Go through the listing below and output exactly the line with "-- ==== Sys2Proof/Tests/Slice0.lean", the line with "def tgt (n i : Nat) : Nat := n * 128 + i", and each line between; omit the rest.

━━━━━ Provided entries ━━━━━

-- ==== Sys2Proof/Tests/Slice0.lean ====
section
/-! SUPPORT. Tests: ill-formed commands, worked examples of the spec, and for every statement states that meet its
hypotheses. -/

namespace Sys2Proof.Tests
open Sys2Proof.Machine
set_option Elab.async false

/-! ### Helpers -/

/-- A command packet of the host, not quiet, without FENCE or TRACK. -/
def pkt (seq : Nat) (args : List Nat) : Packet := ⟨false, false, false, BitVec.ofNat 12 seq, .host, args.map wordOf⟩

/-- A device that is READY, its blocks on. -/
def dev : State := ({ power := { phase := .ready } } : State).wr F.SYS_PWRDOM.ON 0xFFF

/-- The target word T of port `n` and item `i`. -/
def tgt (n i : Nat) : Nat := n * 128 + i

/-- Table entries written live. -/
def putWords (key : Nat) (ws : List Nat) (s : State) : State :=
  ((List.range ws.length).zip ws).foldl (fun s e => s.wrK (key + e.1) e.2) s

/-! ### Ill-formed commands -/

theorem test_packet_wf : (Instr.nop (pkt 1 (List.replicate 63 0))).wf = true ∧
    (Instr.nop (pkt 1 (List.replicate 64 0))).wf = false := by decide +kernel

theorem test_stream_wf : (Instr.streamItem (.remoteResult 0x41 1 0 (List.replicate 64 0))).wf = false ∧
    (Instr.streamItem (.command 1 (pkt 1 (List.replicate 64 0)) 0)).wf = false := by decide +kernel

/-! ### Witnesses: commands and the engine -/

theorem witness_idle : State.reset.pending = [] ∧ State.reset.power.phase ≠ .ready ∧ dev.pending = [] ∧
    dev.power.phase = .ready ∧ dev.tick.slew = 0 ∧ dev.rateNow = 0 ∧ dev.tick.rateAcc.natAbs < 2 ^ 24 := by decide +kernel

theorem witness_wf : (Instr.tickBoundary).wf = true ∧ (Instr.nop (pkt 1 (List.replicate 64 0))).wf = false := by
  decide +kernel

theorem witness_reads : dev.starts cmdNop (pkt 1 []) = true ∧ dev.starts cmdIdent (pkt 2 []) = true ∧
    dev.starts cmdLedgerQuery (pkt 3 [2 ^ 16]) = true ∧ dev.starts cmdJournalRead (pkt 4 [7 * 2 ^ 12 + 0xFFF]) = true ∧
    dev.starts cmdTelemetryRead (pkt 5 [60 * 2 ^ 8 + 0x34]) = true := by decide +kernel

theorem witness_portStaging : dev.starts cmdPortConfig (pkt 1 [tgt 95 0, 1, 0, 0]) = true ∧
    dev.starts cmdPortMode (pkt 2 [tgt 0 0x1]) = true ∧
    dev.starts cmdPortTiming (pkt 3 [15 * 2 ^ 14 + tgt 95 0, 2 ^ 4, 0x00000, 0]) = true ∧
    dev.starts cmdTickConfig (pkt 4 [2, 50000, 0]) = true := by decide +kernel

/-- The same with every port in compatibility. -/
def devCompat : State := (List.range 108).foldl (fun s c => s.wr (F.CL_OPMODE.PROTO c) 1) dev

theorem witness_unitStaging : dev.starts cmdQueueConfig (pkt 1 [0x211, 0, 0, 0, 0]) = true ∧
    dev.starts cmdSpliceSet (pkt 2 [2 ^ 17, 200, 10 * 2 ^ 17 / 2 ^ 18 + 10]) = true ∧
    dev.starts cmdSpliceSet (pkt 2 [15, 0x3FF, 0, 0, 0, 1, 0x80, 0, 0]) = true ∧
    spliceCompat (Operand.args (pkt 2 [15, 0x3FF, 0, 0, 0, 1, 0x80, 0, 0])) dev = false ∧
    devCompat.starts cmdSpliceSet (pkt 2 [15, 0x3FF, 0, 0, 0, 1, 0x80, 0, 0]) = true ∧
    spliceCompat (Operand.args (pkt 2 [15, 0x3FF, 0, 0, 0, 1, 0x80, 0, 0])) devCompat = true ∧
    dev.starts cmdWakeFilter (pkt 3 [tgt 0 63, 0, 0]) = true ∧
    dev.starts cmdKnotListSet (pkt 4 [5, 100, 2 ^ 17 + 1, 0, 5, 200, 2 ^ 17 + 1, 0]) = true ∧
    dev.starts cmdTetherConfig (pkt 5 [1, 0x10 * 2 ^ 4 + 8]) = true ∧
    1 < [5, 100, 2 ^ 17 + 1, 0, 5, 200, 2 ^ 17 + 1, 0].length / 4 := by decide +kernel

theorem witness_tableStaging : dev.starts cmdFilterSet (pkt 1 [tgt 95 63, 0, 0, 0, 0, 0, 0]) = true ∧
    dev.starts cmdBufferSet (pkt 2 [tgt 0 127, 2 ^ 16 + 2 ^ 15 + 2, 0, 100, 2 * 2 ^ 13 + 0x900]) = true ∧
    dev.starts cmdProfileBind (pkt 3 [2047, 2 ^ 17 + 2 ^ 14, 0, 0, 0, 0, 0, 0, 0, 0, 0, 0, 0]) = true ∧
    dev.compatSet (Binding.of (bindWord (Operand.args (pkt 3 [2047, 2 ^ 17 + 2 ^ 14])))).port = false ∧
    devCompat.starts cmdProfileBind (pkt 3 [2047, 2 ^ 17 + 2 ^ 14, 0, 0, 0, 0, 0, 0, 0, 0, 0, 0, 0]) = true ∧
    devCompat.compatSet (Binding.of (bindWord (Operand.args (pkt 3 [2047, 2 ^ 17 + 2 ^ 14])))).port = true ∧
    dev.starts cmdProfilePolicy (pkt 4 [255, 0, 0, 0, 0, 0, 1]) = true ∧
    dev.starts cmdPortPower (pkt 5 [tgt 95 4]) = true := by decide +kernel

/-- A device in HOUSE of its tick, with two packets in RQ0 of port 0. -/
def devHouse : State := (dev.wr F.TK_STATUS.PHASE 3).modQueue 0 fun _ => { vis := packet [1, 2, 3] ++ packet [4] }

━━━━━
━━━━━ Provided entries ━━━━━

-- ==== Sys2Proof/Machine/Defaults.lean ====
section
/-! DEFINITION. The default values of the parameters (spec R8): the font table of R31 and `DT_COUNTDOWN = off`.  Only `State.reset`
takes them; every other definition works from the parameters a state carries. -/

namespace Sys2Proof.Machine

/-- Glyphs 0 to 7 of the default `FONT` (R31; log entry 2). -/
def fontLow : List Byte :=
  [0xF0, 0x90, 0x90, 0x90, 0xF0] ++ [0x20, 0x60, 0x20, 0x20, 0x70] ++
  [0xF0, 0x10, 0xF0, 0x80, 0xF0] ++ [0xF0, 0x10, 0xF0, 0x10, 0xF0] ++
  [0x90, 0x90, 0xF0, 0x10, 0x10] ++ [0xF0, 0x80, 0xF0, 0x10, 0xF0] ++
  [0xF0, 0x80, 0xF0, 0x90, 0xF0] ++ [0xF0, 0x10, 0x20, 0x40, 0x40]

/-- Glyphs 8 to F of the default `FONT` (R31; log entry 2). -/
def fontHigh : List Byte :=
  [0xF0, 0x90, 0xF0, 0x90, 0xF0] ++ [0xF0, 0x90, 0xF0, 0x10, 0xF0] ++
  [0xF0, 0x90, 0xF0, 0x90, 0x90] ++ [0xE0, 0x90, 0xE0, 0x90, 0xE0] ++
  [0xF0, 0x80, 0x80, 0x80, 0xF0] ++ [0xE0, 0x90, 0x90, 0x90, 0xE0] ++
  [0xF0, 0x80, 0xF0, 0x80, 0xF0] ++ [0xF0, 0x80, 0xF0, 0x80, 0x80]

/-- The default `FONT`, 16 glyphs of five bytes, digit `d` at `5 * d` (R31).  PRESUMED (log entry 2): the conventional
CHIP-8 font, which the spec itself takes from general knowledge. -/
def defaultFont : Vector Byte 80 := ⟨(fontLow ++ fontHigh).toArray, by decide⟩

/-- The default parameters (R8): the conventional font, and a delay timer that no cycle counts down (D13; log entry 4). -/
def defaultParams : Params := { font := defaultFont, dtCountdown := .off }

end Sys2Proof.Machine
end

━━━━━
━━━━━ Provided entries ━━━━━

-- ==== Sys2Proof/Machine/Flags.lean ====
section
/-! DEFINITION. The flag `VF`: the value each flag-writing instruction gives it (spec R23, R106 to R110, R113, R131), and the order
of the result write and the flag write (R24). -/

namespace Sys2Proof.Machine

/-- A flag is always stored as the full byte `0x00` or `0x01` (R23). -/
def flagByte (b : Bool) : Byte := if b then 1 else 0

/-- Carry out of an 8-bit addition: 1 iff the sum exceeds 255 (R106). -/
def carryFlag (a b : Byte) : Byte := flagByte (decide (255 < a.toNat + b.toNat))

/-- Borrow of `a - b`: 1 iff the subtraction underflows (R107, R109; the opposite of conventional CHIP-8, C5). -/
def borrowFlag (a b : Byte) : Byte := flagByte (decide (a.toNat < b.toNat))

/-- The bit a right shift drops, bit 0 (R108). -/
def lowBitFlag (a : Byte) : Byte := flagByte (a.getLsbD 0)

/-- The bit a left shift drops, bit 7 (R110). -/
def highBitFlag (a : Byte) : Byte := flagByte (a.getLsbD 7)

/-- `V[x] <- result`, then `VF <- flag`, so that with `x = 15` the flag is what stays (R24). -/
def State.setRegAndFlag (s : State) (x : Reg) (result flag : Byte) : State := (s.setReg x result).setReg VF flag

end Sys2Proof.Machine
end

━━━━━

Exercise response:
-- ==== Sys2Proof/Tests/Slice0.lean ====
section
/-! SUPPORT. Tests: ill-formed commands, worked examples of the spec, and for every statement states that meet its
hypotheses. -/

namespace Sys2Proof.Tests
open Sys2Proof.Machine
set_option Elab.async false

/-! ### Helpers -/

/-- A command packet of the host, not quiet, without FENCE or TRACK. -/
def pkt (seq : Nat) (args : List Nat) : Packet := ⟨false, false, false, BitVec.ofNat 12 seq, .host, args.map wordOf⟩

/-- A device that is READY, its blocks on. -/
def dev : State := ({ power := { phase := .ready } } : State).wr F.SYS_PWRDOM.ON 0xFFF

/-- The target word T of port `n` and item `i`. -/
def tgt (n i : Nat) : Nat := n * 128 + i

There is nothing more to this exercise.